As a typical rural scandinavian by upbringing, “optimism” comes hard for me.

This election is no exception.

Same as the last one, really. Those who were listening to the NARN on election night 2016 may recall that when I saw Wisconsin drop in the hoop for the President, I was briefly speechless, and my head started swimming. Being speechless is a bad thing on talk radio – so I said the only thing I could think of: “I think someone slipped LSD in the cucumber water, here at the Radisson Blu”.

Such was the cognitive dissonance.

Anyway – call it being of Norwegian descent; call it the political fatalism that comes from being a conservative in a moldy blue city for 35 years; call it whatever you want. I see the evidence of the enthusiam gap in Trump’s favor – but am sort of wired, by this point, to think that whatever the transiet passions of suburban soccer moms don’t screw up, the Democrat fraud machine will.

And that bothers me a lot more this year than it did four years ago, because as awful a president as Killary would have been, she was a known-ish quantitiy. If you liked Slick Willy with a dose of hectoring harpy on top, you could deal with her.

Slow Joe? He’s nothing but a delivery system for The Squad, via their competent aunt Kamala.

But it’s a lost cause. The polls prove it! NPR keeps saying so.

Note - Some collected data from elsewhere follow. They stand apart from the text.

-- ==== Sys2Proof/Tests/Slice0.lean ====
section
/-!
SUPPORT. Tests/Slice0.lean: states and operands that meet the hypotheses of each statement, clause by clause, and small
tests of decoders and commands against the worked examples of spec/.
-/
namespace Sys2Proof.Tests
open Sys2Proof Sys2Proof.Machine

set_option maxRecDepth 20000

/-! ## Helpers -/

/-- The conditions of Admits as a test. -/
def admitsB (o : Origin) (x : RegKey) (w : Word) (s : State) : Bool :=
  decide (placeAt 4 (BitVec.ofNat 32 (keyAddr x)) s = some (.reg x)) &&
    mayWrite (originLetter o) (BitVec.ofNat 32 (keyAddr x)).toNat (.reg x) && !lidRefuses (.reg x) w s &&
    (!recorded (.reg x) w s || canReserve s) &&
    targetCode o true (BitVec.ofNat 32 (keyAddr x)).toNat (.reg x) s == .ok && placeRule (.reg x) w s == .ok

theorem admits_of {o : Origin} {x : RegKey} {w : Word} {s : State} (h : admitsB o x w s = true) : Admits o x w s := by
  simp only [admitsB, Bool.and_eq_true, Bool.or_eq_true, Bool.not_eq_true', beq_iff_eq, decide_eq_true_eq] at h
  obtain ⟨⟨⟨⟨⟨h1, h2⟩, h3⟩, h4⟩, h5⟩, h6⟩ := h
  exact ⟨h1, h2, h3, fun hr => h4.resolve_left (by simp [hr]), h5, h6⟩

/-- The conditions of Arrives as a test. -/
def arrivesB (o : Origin) (x : RegKey) (w : Word) (s : State) : Bool :=
  decide (placeAt 4 (BitVec.ofNat 32 (keyAddr x)) s = some (.reg x)) &&
    mayWrite (originLetter o) (BitVec.ofNat 32 (keyAddr x)).toNat (.reg x) && !lidRefuses (.reg x) w s &&
    (!recorded (.reg x) w s || canReserve s) &&
    targetCode o true (BitVec.ofNat 32 (keyAddr x)).toNat (.reg x) s == .ok

theorem arrives_of {o : Origin} {x : RegKey} {w : Word} {s : State} (h : arrivesB o x w s = true) : Arrives o x w s := by
  simp only [arrivesB, Bool.and_eq_true, Bool.or_eq_true, Bool.not_eq_true', beq_iff_eq, decide_eq_true_eq] at h
  obtain ⟨⟨⟨⟨h1, h2⟩, h3⟩, h4⟩, h5⟩ := h
  exact ⟨h1, h2, h3, fun hr => h4.resolve_left (by simp [hr]), h5⟩

theorem reads_of {o : Origin} {x : RegKey} {s : State}
    (h : (placeAt 4 (BitVec.ofNat 32 (keyAddr x)) s = some (.reg x) ∧ mayRead (originLetter o) (.reg x) = true) ∧
      targetCode o false (BitVec.ofNat 32 (keyAddr x)).toNat (.reg x) s = .ok) : Reads o x s := ⟨h.1.1, h.1.2, h.2⟩

/-- A booted device: READY, in Active, every band die powered and released, the MRAM window open. -/
def d0 : State :=
  { State.reset with
    handle := { State.reset.handle with ready := true, st := .sleep, hubVer := 1, mcVer := 1, mcSlot := some false }
    thm := { State.reset.thm with win := .opened }
    dies := Vector.replicate 7 { Die.reset with powered := true, released := true } }

/-- The same with the Lid in Factory. -/
def dF : State := { d0 with lid := { d0.lid with st := .factory } }

/-- A stored register word. -/
def set (s : State) (r : Reg) (i j : Nat) (w : Word) : State := s.putReg ⟨r, i, j, 0⟩ w


/-- An image of one instruction for strands at h = 3. -/
def img : Image :=
  { base := 0, len := 1, cbase := 0, rows := 0, h := 3, pipe := 3, dir := 0, cycles := 8, latMax := 3, laCoil := 255,
    laOff := 0, res := [], digest := 0 }

/-- The frequency word of about 2 GHz. -/
def ftw2G : Nat := 54539225606300

/-- Strand i of die k placed without an output, at 2 GHz, h = 3 and 20 MHz, with the image of slot 2 bound; an uplink strand takes its
input from port 2, a downlink strand from port 0. -/
def placed (s : State) (k : DieIx) (i : StrandIx) : State :=
  (((set (set s .RDL_CFG k.val i.val (mkWord [(26, 16, 200), (10, 8, 2), (2, 0, 3)])) .STR_PLACE k.val i.val
    (if isUplink i then 2 else 0)).modDie k fun d => { d with slots := vset d.slots 2 (some img) }).modProg k i fun p =>
      { p with slot := some 2 }).modRid k i fun r => { r with ftw := ftw2G }

/-- The same strand, running. -/
def running (s : State) (k : DieIx) (i : StrandIx) : State :=
  (placed s k i).modStrand k i fun t => { t with st := .running, gate := gateSteps 3 }

/-- A valid block. -/
def blk : Block := ⟨true, List.replicate 64 ⟨1000, 0⟩, 0, []⟩

/-! ## The block and register accesses -/

theorem witness_EmptyQueueIdles : d0.pending = [] := by decide

theorem witness_CanonicalKept : State.reset.Canonical ∧ step State.reset = .next (exec .skeinFlush State.reset |> fun _ =>
    { State.reset with time := { State.reset.time with ft := 1 } }) := ⟨⟨by decide, by decide⟩, by rfl⟩

theorem witness_MemoryWords : Memory.wf (writeWord .chunk 4092 7 d0).mem = true := by decide

theorem witness_WriteChecks :
    placeAt 4 3 d0 = none ∧ placeAt 2 0x00040000 d0 = none ∧
    (placeAt 4 0x000B0000 d0 = some (.reg ⟨.LID_CTRL, 0, 0, 0⟩) ∧
      mayWrite (originLetter (.fabric 1)) 0x000B0000 (.reg ⟨.LID_CTRL, 0, 0, 0⟩) = false) ∧
    (placeAt 4 0x000B000C d0 = some (.reg ⟨.LID_CFG, 0, 0, 0⟩) ∧
      mayWrite (originLetter .host) 0x000B000C (.reg ⟨.LID_CFG, 0, 0, 0⟩) = true ∧
      lidRefuses (.reg ⟨.LID_CFG, 0, 0, 0⟩) 5 d0 = true ∧ lidRefuses (.reg ⟨.LID_CFG, 0, 0, 0⟩) 5 dF = false ∧
      recorded (.reg ⟨.LID_CFG, 0, 0, 0⟩) 5 dF = true ∧
      canReserve { dF with tally := { dF.tally with next := 130049 } } = false ∧
      targetCode .host true 0x000B000C (.reg ⟨.LID_CFG, 0, 0, 0⟩) { dF with pwr := { dF.pwr with inReset := true } } ≠ .ok) ∧
    (placeAt 4 0x00040000 d0 = some (.reg ⟨.LSH_CTRL, 0, 0, 0⟩) ∧ canReserve d0 = true ∧
      targetCode .host true 0x00040000 (.reg ⟨.LSH_CTRL, 0, 0, 0⟩) d0 = .ok ∧
      placeRule (.reg ⟨.LSH_CTRL, 0, 0, 0⟩) 3 d0 = .badProgram) := by decide

theorem witness_WritesThatStoreNothing :
    assigned 0x0000FFFC = false ∧ assigned 0x000F0000 = false ∧
    (Admits .host ⟨.LSH_STAT, 0, 0, 0⟩ 7 d0 ∧ writable .LSH_STAT = false) ∧
    (writeAt .host 4 0x00040000 3 d0).1 ≠ .ok := by
  and_intros <;> first | exact admits_of (by decide) | decide

theorem witness_PlainRegisters :
    d0.Canonical ∧ Admits .host ⟨.WAKE_CFG, 0, 0, 0⟩ 0xFFFF0005 d0 ∧ Admits .host ⟨.METER_CFG, 6, 15, 0⟩ 3 d0 ∧
    (Admits .host ⟨.TEL_CFG, 0, 0, 0⟩ 0xFF000000 d0 ∧ writable .TEL_CFG = true ∧
      recordedNow (.reg ⟨.TEL_CFG, 0, 0, 0⟩) 0xFF000000 d0 = true ∧
      (regEffect .host ⟨.TEL_CFG, 0, 0, 0⟩ 0xFF000000 d0).1 = .ok ∧
      (regEffect .host ⟨.TEL_CFG, 0, 0, 0⟩ 0xFF000000 d0).2.tally = d0.tally) := by
  and_intros <;> first | exact admits_of (by decide) | decide

theorem witness_SpecialReads :
    Reads .host ⟨.ADC_OVR_COUNT, 6, 3, 0⟩ d0 ∧ Reads .host ⟨.ADC_PEAK, 0, 0, 0⟩ d0 ∧ Reads .host ⟨.FT_LO, 0, 0, 0⟩ d0 ∧
    Reads (.fabric 5) ⟨.WT_LO, 0, 0, 0⟩ d0 := by
  and_intros <;> exact reads_of (by decide)

/-! ## Converters and the riddle chain -/

/-- Strand 15 of die 6 running at h = 3, strand 0 beside it stopped. -/
def d2 : State := running d0 6 15

theorem witness_ApplyAndSwap_pending :
    Admits .host ⟨.NCO_CTRL, 6, 15, 0⟩ 1 (d2.modRid 6 15 fun r => { r with pending := true }) ∧
    Admits .host ⟨.NCO_CTRL, 0, 0, 0⟩ 1 d0 ∧ (d0.rid 0 0).pending = false ∧ (d0.strand 0 0).st = .stopped := by
  and_intros <;> first | exact admits_of (by decide) | decide

theorem witness_ApplyAndSwap_running :
    (let s := set (set d2 .NCO_FREQ_LO 6 15 (BitVec.ofNat 32 ftw2G)) .NCO_FREQ_HI 6 15 (BitVec.ofNat 32 (ftw2G / 2 ^ 32))
     Admits (.fabric 0) ⟨.NCO_CTRL, 6, 15, 0⟩ 1 s ∧ (s.rid 6 15).pending = false ∧ (s.strand 6 15).st ≠ .stopped ∧
      placeFault s 6 15 (stagedFtw s 6 15) = 0 ∧ hasOutput s 6 15 = false) ∧
    (Admits .host ⟨.NCO_CTRL, 6, 15, 0⟩ 1 d2 ∧ placeFault d2 6 15 (stagedFtw d2 6 15) = 1) ∧
    (let s := set d2 .NCO_FREQ_LO 6 15 (BitVec.ofNat 32 ftw2G)
     let s := set (set s .NCO_FREQ_HI 6 15 (BitVec.ofNat 32 (ftw2G / 2 ^ 32))) .STR_PLACE 6 15 (mkWord [(9, 8, 2), (7, 6, 1), (1, 0, 0)])
     Admits .host ⟨.NCO_CTRL, 6, 15, 0⟩ 1 s ∧ (s.rid 6 15).pending = false ∧ (s.strand 6 15).st ≠ .stopped ∧
       placeFault s 6 15 (stagedFtw s 6 15) = 0 ∧ hasOutput s 6 15 = true ∧ regFaultBand s 6 15 (stagedFtw s 6 15) ≠ 0) := by
  and_intros <;> first | exact admits_of (by decide) | decide

theorem witness_ApplyAndSwap_swap :
    Admits .host ⟨.SWAP_REQ, 6, 15, 0⟩ (mkWord [(8, 8, 1), (3, 0, 12)]) d2 ∧
    Admits .host ⟨.SWAP_REQ, 6, 14, 0⟩ (mkWord [(8, 8, 0), (3, 0, 0)]) d2 ∧ (d2.strand 6 14).st = .stopped ∧
    (Admits .host ⟨.RDL_GROUP_SWAP, 6, 0, 0⟩ (mkWord [(24, 24, 1), (19, 16, 3), (15, 0, 0x8000)]) d2 ∧
      maskStrands 0x8000 = [15]) ∧
    (Admits .host ⟨.RDL_GROUP_SWAP, 6, 0, 0⟩ (mkWord [(24, 24, 1), (19, 16, 3), (15, 0, 0x8001)]) d2 ∧
      (0 : StrandIx) ∈ maskStrands 0x8001 ∧ (d2.strand 6 0).st = .stopped) := by
  and_intros <;> first | exact admits_of (by decide) | decide

theorem witness_SynchronisingResets :
    Admits .host ⟨.RDL_SYNC, 6, 0, 0⟩ (mkWord [(15, 0, 0xFFFF)]) d2 ∧
    (let s := set d2 .RDL_SYNC_TIME 6 0 200
     Admits .host ⟨.RDL_SYNC, 6, 0, 0⟩ (mkWord [(16, 16, 1), (15, 0, 0xFFFF)]) s ∧
       200 % 2 ^ 32 = (s.cfg1 .RDL_SYNC_TIME 6).toNat ∧ s.time.ft + 200 ≤ 200) ∧
    Admits .host ⟨.RDL_SYNC, 6, 0, 0⟩ (mkWord [(17, 17, 1)]) d2 ∧ (d2.strand 6 15).st ≠ .stopped ∧
    (let s := d2.modRid 6 15 fun r => { r with pending := true, fade := some ⟨1, 3, 0⟩, pend := some (0, 1) }
     (s.rid 6 15).pending = true ∧ (s.rid 6 15).fade = some ⟨1, 3, 0⟩ ∧ (s.strand 6 15).st ≠ .stopped) ∧
    (let s := d2.modDie 6 fun d => { d with armed := some (0xFFFF, 0) }
     (s.dies[(6 : DieIx)]).armed = some (0xFFFF, 0) ∧ 0 ≤ s.time.ft) := by
  and_intros <;> first | exact admits_of (by decide) | decide

theorem witness_RiddleBoundaries :
    (((d2.modRid 6 15 fun r => { r with pending := true }).rid 6 15).pending = true ∧ rdlSnap d2 6 15 = false ∧
      let s := (set d2 .RDL_CFG 6 15 0x1003).modRid 6 15 fun r => { r with pending := true }
      (s.rid 6 15).pending = true ∧ rdlSnap s 6 15 = true) ∧
    ((d2.modRid 6 15 fun r => { r with filling := some 0 }).rid 6 15).filling.isSome = true ∧
    (((d2.modRid 6 15 fun r => { r with delayWait := true }).rid 6 15).delayWait = true ∧
      bit (d2.cfg2 .DELAY_CFG 6 15) 16 = false) ∧
    (let s := (set d2 .DELAY_CFG 6 15 0x10005).modRid 6 15 fun r => { r with delayWait := true }
     (s.rid 6 15).delayWait = true ∧ bit (s.cfg2 .DELAY_CFG 6 15) 16 = true) ∧
    (let s := d2.modRid 6 15 fun r => { r with pend := some (0, 12) }
     (s.rid 6 15).pend = some (0, 12) ∧ (s.rid 6 15).fade = none ∧ 0 = (s.rid 6 15).active) ∧
    (let s := d2.modRid 6 15 fun r => { r with pend := some (1, 0) }
     (s.rid 6 15).pend = some (1, 0) ∧ (s.rid 6 15).fade = none ∧ (1 : Fin 2) ≠ (s.rid 6 15).active) ∧
    (let s := d2.modRid 6 15 fun r => { r with pend := some (1, 12) }
     (s.rid 6 15).pend = some (1, 12) ∧ (s.rid 6 15).fade = none ∧ (1 : Fin 2) ≠ (s.rid 6 15).active) ∧
    ((d2.modRid 6 15 fun r => { r with fade := some ⟨1, 3, 0⟩ }).rid 6 15).fade = some ⟨1, 3, 0⟩ ∧
    srcSeen (srcOfDie 6 4) d2 = true := by decide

Well, most of the polling.

Trafalgar was the canary in the coalmine four years ago, and they remain resolutely contrarian this go-around as well.

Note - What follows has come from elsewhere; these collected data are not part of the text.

-- ==== Sys2Proof/Machine/RegMap.lean ====
section
/-! DEFINITION. The address of every register and the place of every field, one definition each, from the register
tables of spec/01 to spec/18. A register of which there are several takes its index. `Field` is one field of one
register: its register's address and its highest and lowest bit (R4). -/

namespace Sys2Proof.Machine

/-- One field of one register (R4): the register's address, the field's highest and its lowest bit. -/
structure Field where
  /-- Byte address of the register in the map of R24. -/
  reg : Nat
  /-- Highest bit of the field. -/
  hi : Nat
  /-- Lowest bit of the field. -/
  lo : Nat
  deriving DecidableEq, Repr

namespace Reg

Trafalgar tries to avoid so-called weighting to get the partisan mix of respondents right. A traditional pollster might want to get, say, 35 percent Republicans to have a balanced survey, but he comes up short because Republicans are less likely to respond. If only, say, 22 percent of Republicans answer, they are given additional weight to make up for the shortfall.

“The better you do at getting an even sample,” according to Cahaly, “the less weighting you have to do.”

One problem with weighting is that Republicans “who don’t like Trump can’t wait to answer a poll,” he says. “So immediately, within the 22 percent, they’ve probably overrepresented it, the anti-Trump Republicans, the Never Trumper types. Well, when you weight that up from 22 to 35, now you have skewed an already bad representation sample. So that’s kind of inherently how they can be so off.”

The whole thing is worth a read.

We shall see.

1 thought on “Contra

  1. I heard Cahaly on Glen Beck’s show yesterday. He’s definitely got a more believable poll than all of the left wing biased versions.